[Stored data entries]
══════

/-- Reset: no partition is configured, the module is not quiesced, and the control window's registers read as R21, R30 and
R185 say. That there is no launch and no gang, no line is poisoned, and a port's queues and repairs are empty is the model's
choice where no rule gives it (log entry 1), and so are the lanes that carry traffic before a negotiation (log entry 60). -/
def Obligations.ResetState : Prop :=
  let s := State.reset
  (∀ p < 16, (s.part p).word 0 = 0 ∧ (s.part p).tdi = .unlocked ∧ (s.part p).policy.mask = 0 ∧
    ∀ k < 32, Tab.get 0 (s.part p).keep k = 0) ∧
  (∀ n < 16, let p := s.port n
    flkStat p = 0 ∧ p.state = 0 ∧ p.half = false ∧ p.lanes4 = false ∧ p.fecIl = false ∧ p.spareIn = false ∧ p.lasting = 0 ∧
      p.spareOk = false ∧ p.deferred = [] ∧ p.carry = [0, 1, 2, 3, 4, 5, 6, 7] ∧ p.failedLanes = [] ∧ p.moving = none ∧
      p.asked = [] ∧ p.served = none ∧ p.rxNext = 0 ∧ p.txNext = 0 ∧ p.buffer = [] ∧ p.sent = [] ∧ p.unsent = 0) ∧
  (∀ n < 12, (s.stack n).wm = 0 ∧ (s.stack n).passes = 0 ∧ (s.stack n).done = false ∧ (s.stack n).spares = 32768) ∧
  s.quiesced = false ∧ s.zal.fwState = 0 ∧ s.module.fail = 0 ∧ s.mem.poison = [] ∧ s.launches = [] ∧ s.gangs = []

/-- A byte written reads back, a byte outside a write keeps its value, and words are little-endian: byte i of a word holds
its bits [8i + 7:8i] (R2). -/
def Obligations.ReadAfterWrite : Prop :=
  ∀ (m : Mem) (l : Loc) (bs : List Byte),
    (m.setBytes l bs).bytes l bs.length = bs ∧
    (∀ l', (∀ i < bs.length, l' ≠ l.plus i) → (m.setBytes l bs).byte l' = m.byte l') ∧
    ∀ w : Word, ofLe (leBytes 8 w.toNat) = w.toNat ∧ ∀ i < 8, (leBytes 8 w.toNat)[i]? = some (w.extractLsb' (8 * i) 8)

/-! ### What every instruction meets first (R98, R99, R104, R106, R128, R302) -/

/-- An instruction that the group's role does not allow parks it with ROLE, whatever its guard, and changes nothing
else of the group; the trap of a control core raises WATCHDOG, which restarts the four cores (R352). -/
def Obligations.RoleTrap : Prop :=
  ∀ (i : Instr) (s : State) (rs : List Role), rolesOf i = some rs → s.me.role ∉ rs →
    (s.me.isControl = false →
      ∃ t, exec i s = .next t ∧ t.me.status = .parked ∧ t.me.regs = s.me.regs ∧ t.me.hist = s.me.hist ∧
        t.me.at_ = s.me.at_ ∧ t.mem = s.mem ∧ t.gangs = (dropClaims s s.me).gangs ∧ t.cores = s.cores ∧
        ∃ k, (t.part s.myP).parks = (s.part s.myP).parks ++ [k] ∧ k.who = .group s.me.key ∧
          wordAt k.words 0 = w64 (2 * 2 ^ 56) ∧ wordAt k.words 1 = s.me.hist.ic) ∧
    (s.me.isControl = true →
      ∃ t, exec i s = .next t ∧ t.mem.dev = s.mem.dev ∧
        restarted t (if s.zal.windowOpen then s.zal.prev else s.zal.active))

══════

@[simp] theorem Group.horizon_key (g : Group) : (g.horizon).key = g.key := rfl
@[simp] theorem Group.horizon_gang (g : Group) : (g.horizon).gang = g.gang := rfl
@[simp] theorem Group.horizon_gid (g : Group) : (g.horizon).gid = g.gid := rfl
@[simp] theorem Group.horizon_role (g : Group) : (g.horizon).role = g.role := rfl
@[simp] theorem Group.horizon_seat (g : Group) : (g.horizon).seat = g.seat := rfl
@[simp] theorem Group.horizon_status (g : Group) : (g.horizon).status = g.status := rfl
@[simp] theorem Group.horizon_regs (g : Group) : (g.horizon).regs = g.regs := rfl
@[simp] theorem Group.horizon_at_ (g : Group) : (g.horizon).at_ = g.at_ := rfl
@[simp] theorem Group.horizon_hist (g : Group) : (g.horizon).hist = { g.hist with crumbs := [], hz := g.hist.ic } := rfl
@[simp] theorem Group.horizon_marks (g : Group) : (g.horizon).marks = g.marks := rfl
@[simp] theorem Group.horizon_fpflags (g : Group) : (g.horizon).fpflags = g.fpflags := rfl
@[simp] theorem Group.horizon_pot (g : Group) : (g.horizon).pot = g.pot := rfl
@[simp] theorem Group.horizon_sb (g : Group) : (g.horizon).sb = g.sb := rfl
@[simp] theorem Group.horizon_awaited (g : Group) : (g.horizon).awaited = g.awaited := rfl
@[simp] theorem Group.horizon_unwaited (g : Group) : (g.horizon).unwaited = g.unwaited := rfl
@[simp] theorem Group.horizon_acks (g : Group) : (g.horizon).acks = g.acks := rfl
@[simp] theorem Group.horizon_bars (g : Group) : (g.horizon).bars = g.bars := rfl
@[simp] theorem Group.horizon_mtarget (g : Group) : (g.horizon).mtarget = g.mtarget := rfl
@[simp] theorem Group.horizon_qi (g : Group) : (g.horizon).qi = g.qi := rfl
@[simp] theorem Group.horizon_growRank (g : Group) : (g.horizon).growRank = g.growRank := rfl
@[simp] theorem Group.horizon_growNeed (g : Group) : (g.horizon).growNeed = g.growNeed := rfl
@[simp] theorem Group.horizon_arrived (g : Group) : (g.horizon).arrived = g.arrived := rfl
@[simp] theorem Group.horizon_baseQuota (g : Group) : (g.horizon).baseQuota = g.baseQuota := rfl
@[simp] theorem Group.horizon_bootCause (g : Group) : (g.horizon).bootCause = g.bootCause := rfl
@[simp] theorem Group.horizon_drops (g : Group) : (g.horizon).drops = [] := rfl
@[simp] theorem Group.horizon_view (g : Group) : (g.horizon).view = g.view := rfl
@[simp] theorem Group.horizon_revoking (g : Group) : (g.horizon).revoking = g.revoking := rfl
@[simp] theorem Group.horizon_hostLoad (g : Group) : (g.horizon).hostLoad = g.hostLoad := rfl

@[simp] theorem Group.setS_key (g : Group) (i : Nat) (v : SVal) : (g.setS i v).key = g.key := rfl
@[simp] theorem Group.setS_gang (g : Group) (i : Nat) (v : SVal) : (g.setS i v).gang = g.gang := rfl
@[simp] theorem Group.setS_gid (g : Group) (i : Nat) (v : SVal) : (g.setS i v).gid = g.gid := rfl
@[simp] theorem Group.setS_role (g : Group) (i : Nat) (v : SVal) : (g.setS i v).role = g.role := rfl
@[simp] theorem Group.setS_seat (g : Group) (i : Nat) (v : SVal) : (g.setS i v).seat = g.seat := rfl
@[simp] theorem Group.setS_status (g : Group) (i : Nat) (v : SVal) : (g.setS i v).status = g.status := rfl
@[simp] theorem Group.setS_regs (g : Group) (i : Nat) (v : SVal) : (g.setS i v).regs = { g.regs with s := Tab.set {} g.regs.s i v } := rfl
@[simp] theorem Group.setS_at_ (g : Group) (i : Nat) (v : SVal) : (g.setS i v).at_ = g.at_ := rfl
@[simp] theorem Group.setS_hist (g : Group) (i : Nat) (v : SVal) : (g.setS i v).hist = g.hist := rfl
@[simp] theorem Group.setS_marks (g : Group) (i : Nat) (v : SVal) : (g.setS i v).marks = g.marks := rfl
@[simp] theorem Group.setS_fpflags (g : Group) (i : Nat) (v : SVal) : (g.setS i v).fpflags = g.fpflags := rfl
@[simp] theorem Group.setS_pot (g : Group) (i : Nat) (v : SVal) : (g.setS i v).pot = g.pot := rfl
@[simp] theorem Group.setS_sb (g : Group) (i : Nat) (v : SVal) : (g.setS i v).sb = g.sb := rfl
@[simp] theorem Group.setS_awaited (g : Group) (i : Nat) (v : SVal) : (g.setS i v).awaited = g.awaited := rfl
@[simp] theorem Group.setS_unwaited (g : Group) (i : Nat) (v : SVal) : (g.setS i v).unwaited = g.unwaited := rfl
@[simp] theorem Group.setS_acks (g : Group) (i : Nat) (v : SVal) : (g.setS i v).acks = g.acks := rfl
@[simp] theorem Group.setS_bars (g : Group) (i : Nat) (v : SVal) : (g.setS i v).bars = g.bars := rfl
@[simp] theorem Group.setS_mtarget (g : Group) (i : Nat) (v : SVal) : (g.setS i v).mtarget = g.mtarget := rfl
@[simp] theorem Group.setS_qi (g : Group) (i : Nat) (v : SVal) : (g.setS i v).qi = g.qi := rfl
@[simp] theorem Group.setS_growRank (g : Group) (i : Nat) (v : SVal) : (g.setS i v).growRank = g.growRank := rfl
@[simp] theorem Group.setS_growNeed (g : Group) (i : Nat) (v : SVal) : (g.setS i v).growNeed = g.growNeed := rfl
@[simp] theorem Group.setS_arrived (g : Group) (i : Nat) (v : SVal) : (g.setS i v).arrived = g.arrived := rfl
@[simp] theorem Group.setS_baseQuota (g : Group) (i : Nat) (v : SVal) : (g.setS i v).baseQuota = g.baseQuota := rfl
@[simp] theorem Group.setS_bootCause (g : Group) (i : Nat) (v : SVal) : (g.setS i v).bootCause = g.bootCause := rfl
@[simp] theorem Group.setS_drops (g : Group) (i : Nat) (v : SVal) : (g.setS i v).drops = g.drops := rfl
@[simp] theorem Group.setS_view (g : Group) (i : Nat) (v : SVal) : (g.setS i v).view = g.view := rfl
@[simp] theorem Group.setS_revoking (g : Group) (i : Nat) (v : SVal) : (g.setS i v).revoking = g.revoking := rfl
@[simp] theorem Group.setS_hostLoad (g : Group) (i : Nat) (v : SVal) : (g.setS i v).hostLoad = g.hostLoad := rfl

══════

[Your instructions]
Taking the entries above, write out exactly the lines starting with the line containing "g.regs := rfl" and going on through the line containing "(g.horizon).baseQuota = g.baseQuota := rfl", both included, and nothing else.

[Finished exercise]
@[simp] theorem Group.horizon_regs (g : Group) : (g.horizon).regs = g.regs := rfl
@[simp] theorem Group.horizon_at_ (g : Group) : (g.horizon).at_ = g.at_ := rfl
@[simp] theorem Group.horizon_hist (g : Group) : (g.horizon).hist = { g.hist with crumbs := [], hz := g.hist.ic } := rfl
@[simp] theorem Group.horizon_marks (g : Group) : (g.horizon).marks = g.marks := rfl
@[simp] theorem Group.horizon_fpflags (g : Group) : (g.horizon).fpflags = g.fpflags := rfl
@[simp] theorem Group.horizon_pot (g : Group) : (g.horizon).pot = g.pot := rfl
@[simp] theorem Group.horizon_sb (g : Group) : (g.horizon).sb = g.sb := rfl
@[simp] theorem Group.horizon_awaited (g : Group) : (g.horizon).awaited = g.awaited := rfl
@[simp] theorem Group.horizon_unwaited (g : Group) : (g.horizon).unwaited = g.unwaited := rfl
@[simp] theorem Group.horizon_acks (g : Group) : (g.horizon).acks = g.acks := rfl
@[simp] theorem Group.horizon_bars (g : Group) : (g.horizon).bars = g.bars := rfl
@[simp] theorem Group.horizon_mtarget (g : Group) : (g.horizon).mtarget = g.mtarget := rfl
@[simp] theorem Group.horizon_qi (g : Group) : (g.horizon).qi = g.qi := rfl
@[simp] theorem Group.horizon_growRank (g : Group) : (g.horizon).growRank = g.growRank := rfl
@[simp] theorem Group.horizon_growNeed (g : Group) : (g.horizon).growNeed = g.growNeed := rfl
@[simp] theorem Group.horizon_arrived (g : Group) : (g.horizon).arrived = g.arrived := rfl
@[simp] theorem Group.horizon_baseQuota (g : Group) : (g.horizon).baseQuota = g.baseQuota := rfl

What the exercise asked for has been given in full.